***** Excerpted records
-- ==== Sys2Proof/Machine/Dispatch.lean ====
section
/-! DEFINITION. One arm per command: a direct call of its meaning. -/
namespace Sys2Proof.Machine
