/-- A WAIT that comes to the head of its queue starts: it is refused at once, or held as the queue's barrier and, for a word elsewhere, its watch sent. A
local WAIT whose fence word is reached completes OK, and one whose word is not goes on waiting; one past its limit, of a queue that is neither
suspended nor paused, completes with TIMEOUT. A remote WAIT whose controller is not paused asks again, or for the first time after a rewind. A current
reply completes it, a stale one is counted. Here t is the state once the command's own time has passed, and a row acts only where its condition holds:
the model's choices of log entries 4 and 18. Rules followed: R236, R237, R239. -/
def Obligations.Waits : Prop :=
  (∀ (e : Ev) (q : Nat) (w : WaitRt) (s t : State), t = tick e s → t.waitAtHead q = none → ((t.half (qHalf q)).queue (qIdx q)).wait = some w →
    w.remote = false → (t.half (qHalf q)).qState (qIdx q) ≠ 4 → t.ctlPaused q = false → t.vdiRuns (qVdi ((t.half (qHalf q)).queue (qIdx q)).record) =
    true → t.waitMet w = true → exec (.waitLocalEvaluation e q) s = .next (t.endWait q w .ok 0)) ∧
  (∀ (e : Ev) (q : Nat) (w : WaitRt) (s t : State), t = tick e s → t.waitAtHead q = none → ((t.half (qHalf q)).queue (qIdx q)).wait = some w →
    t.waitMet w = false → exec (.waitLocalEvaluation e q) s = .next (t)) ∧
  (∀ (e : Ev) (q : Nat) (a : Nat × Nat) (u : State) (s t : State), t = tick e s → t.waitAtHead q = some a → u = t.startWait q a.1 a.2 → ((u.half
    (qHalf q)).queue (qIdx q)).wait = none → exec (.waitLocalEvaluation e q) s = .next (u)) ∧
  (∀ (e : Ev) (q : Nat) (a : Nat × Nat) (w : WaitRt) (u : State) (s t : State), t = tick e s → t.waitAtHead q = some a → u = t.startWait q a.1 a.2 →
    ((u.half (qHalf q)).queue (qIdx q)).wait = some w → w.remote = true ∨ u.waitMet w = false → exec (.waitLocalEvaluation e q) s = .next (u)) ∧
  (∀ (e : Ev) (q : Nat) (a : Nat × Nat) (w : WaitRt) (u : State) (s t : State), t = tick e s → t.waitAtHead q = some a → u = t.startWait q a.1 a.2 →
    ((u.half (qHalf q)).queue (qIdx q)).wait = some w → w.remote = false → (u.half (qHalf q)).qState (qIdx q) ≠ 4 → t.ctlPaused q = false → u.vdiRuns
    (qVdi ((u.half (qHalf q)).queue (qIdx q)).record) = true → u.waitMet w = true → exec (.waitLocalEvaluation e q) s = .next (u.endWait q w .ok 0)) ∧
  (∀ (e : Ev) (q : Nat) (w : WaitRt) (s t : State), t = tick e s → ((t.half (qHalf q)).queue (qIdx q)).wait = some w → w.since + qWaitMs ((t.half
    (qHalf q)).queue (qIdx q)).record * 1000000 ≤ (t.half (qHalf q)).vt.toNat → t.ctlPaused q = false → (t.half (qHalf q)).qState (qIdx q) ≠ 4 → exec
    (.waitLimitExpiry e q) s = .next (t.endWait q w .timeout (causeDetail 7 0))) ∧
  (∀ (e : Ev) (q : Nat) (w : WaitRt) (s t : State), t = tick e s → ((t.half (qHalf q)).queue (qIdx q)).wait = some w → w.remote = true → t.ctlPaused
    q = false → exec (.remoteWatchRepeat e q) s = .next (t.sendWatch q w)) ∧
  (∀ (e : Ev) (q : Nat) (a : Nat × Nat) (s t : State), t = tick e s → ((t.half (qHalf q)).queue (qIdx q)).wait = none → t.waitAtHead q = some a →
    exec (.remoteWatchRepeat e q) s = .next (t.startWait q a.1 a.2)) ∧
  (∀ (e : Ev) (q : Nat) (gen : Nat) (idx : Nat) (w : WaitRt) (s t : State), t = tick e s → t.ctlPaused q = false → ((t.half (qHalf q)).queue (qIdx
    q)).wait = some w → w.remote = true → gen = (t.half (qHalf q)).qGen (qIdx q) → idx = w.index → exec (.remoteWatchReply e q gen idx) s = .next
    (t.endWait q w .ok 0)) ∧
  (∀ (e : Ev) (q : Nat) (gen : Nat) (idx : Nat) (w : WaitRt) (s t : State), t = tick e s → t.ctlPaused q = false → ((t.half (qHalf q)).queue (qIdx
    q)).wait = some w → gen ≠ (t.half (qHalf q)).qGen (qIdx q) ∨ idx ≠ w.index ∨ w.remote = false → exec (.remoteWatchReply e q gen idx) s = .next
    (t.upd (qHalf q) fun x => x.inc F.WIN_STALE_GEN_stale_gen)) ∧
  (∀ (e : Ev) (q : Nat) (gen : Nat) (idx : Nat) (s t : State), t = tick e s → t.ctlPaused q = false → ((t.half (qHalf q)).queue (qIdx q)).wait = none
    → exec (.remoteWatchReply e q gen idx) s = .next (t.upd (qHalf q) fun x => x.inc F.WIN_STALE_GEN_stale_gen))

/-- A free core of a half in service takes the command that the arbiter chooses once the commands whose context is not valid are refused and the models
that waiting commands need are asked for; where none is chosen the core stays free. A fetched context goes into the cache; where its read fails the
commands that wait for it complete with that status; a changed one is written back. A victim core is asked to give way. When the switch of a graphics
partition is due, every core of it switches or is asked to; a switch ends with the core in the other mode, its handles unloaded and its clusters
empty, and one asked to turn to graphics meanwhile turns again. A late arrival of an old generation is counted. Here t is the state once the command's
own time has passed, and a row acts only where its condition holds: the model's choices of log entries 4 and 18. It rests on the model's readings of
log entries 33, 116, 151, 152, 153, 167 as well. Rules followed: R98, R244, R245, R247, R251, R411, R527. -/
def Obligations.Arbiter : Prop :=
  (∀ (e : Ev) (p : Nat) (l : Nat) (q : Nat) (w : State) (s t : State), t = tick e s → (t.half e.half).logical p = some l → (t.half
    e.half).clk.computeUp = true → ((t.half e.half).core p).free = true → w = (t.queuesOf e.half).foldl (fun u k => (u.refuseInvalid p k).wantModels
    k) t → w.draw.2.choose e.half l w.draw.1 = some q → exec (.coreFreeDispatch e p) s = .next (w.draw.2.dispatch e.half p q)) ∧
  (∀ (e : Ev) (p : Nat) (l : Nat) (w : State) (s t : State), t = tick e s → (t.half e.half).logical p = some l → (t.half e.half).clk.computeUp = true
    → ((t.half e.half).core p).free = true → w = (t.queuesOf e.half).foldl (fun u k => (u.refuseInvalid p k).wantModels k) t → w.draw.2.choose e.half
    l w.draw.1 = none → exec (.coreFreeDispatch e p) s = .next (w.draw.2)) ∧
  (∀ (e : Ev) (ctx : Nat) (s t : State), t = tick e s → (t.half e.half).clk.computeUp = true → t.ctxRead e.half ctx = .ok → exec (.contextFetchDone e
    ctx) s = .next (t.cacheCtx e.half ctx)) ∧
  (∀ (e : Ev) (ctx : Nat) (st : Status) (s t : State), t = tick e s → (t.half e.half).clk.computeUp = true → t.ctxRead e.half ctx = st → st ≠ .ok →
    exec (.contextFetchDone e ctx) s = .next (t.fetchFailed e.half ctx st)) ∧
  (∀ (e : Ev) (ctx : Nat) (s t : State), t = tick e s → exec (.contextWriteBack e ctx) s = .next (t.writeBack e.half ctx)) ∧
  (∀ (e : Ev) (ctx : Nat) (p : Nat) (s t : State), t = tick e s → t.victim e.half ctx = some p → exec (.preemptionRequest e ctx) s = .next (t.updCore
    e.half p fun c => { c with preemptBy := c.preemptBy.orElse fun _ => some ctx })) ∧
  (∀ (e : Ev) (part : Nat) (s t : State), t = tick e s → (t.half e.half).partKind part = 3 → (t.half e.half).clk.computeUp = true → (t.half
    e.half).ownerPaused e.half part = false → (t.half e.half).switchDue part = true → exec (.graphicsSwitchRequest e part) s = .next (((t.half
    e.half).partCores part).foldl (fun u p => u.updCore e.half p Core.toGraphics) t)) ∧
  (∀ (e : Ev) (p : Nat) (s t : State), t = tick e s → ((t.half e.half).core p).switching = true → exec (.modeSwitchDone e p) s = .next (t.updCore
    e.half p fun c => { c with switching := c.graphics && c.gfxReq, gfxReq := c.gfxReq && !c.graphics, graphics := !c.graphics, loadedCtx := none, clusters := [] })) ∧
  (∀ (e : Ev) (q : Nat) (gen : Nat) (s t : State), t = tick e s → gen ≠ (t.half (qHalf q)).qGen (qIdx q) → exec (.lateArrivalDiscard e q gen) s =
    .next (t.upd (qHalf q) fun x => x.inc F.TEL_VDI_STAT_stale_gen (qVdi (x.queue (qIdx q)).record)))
**********
***** Excerpted records
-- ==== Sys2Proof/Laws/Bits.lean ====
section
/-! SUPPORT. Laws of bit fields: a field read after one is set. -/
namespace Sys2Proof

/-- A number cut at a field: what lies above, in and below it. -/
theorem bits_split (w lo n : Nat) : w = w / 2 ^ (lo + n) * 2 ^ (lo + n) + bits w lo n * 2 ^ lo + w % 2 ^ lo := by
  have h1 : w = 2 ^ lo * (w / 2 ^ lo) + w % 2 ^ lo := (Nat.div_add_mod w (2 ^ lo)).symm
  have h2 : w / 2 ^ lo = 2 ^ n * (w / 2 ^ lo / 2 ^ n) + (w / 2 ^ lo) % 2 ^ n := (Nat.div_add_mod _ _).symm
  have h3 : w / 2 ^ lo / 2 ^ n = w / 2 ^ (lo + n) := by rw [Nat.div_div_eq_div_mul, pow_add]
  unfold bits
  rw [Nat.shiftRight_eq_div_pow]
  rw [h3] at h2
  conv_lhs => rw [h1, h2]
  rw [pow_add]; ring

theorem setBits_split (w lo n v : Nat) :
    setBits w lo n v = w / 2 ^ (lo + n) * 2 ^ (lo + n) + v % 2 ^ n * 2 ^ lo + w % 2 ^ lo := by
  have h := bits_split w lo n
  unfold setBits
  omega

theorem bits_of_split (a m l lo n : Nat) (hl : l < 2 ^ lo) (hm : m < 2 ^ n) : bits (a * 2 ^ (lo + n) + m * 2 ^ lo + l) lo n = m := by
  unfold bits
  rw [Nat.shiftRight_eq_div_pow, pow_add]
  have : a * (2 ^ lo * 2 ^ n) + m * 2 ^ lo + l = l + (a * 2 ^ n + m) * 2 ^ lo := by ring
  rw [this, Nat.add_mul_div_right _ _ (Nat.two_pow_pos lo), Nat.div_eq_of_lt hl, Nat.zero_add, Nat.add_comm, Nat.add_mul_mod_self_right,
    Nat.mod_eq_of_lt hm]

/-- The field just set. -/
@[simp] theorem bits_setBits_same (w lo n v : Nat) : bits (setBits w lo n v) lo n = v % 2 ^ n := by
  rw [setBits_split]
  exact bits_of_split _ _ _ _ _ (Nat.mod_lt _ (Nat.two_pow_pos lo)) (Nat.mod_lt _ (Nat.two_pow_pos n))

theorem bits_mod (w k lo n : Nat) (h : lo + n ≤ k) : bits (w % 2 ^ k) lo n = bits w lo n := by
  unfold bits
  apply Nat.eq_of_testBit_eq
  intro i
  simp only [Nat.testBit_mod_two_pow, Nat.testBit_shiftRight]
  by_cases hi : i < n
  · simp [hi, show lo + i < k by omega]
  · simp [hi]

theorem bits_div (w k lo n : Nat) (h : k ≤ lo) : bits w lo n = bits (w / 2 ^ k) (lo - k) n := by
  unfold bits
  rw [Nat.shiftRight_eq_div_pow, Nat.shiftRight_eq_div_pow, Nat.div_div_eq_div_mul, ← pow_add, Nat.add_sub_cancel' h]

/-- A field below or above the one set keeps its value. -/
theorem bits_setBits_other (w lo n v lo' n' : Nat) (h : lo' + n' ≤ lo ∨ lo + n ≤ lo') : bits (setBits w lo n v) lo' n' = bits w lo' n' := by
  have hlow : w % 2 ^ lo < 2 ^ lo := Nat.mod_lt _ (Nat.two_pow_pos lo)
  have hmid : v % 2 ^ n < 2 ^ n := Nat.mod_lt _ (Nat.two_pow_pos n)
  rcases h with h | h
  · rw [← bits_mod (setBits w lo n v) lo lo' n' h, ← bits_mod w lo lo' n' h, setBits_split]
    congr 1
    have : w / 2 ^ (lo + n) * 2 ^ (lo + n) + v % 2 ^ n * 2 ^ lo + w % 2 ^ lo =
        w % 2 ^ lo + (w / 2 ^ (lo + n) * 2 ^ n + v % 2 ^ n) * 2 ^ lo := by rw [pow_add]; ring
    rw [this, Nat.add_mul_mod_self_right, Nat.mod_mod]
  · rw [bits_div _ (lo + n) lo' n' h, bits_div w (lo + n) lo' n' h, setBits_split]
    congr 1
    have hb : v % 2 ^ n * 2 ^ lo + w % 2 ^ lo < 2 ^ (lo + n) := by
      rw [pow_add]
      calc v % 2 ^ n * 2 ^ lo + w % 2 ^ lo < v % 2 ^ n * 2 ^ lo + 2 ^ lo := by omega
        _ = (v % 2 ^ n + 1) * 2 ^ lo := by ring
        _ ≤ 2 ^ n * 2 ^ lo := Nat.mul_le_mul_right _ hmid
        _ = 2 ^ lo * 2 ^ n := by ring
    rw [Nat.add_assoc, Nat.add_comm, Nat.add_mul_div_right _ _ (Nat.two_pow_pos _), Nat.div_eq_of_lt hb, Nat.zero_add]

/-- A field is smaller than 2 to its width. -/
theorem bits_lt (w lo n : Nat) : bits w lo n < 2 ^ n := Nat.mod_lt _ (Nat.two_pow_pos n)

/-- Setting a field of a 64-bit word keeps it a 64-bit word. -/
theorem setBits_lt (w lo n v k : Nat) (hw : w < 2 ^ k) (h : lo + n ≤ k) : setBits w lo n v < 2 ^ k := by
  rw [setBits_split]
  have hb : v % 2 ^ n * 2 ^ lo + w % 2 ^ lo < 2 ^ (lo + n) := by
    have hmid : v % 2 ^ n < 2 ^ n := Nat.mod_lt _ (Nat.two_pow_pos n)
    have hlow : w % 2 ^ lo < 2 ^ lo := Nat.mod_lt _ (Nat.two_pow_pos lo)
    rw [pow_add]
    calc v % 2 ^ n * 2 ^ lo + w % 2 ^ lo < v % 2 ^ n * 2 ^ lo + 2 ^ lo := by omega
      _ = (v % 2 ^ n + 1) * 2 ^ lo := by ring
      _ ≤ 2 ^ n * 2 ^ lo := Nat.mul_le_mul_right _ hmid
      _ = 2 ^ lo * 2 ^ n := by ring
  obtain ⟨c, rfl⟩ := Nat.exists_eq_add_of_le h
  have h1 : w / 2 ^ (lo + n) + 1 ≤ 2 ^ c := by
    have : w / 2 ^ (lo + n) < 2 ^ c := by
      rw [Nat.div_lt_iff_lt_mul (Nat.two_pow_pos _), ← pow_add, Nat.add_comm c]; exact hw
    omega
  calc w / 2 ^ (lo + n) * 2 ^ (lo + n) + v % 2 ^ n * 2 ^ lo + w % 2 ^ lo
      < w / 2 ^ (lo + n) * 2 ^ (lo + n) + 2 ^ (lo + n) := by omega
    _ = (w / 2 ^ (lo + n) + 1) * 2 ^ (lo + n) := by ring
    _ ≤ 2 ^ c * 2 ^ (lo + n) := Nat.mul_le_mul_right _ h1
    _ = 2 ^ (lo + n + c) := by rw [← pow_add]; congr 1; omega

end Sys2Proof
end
**********
> Problem to work on: Copy, exactly and only, the lines above that begin with the one containing "-- ==== Sys2Proof/Machine/Dispatch.lean" and finish with the one containing "namespace Sys2Proof.Machine".

> Exercise response:
-- ==== Sys2Proof/Machine/Dispatch.lean ====
section
/-! DEFINITION. One arm per command: a direct call of its meaning. -/
namespace Sys2Proof.Machine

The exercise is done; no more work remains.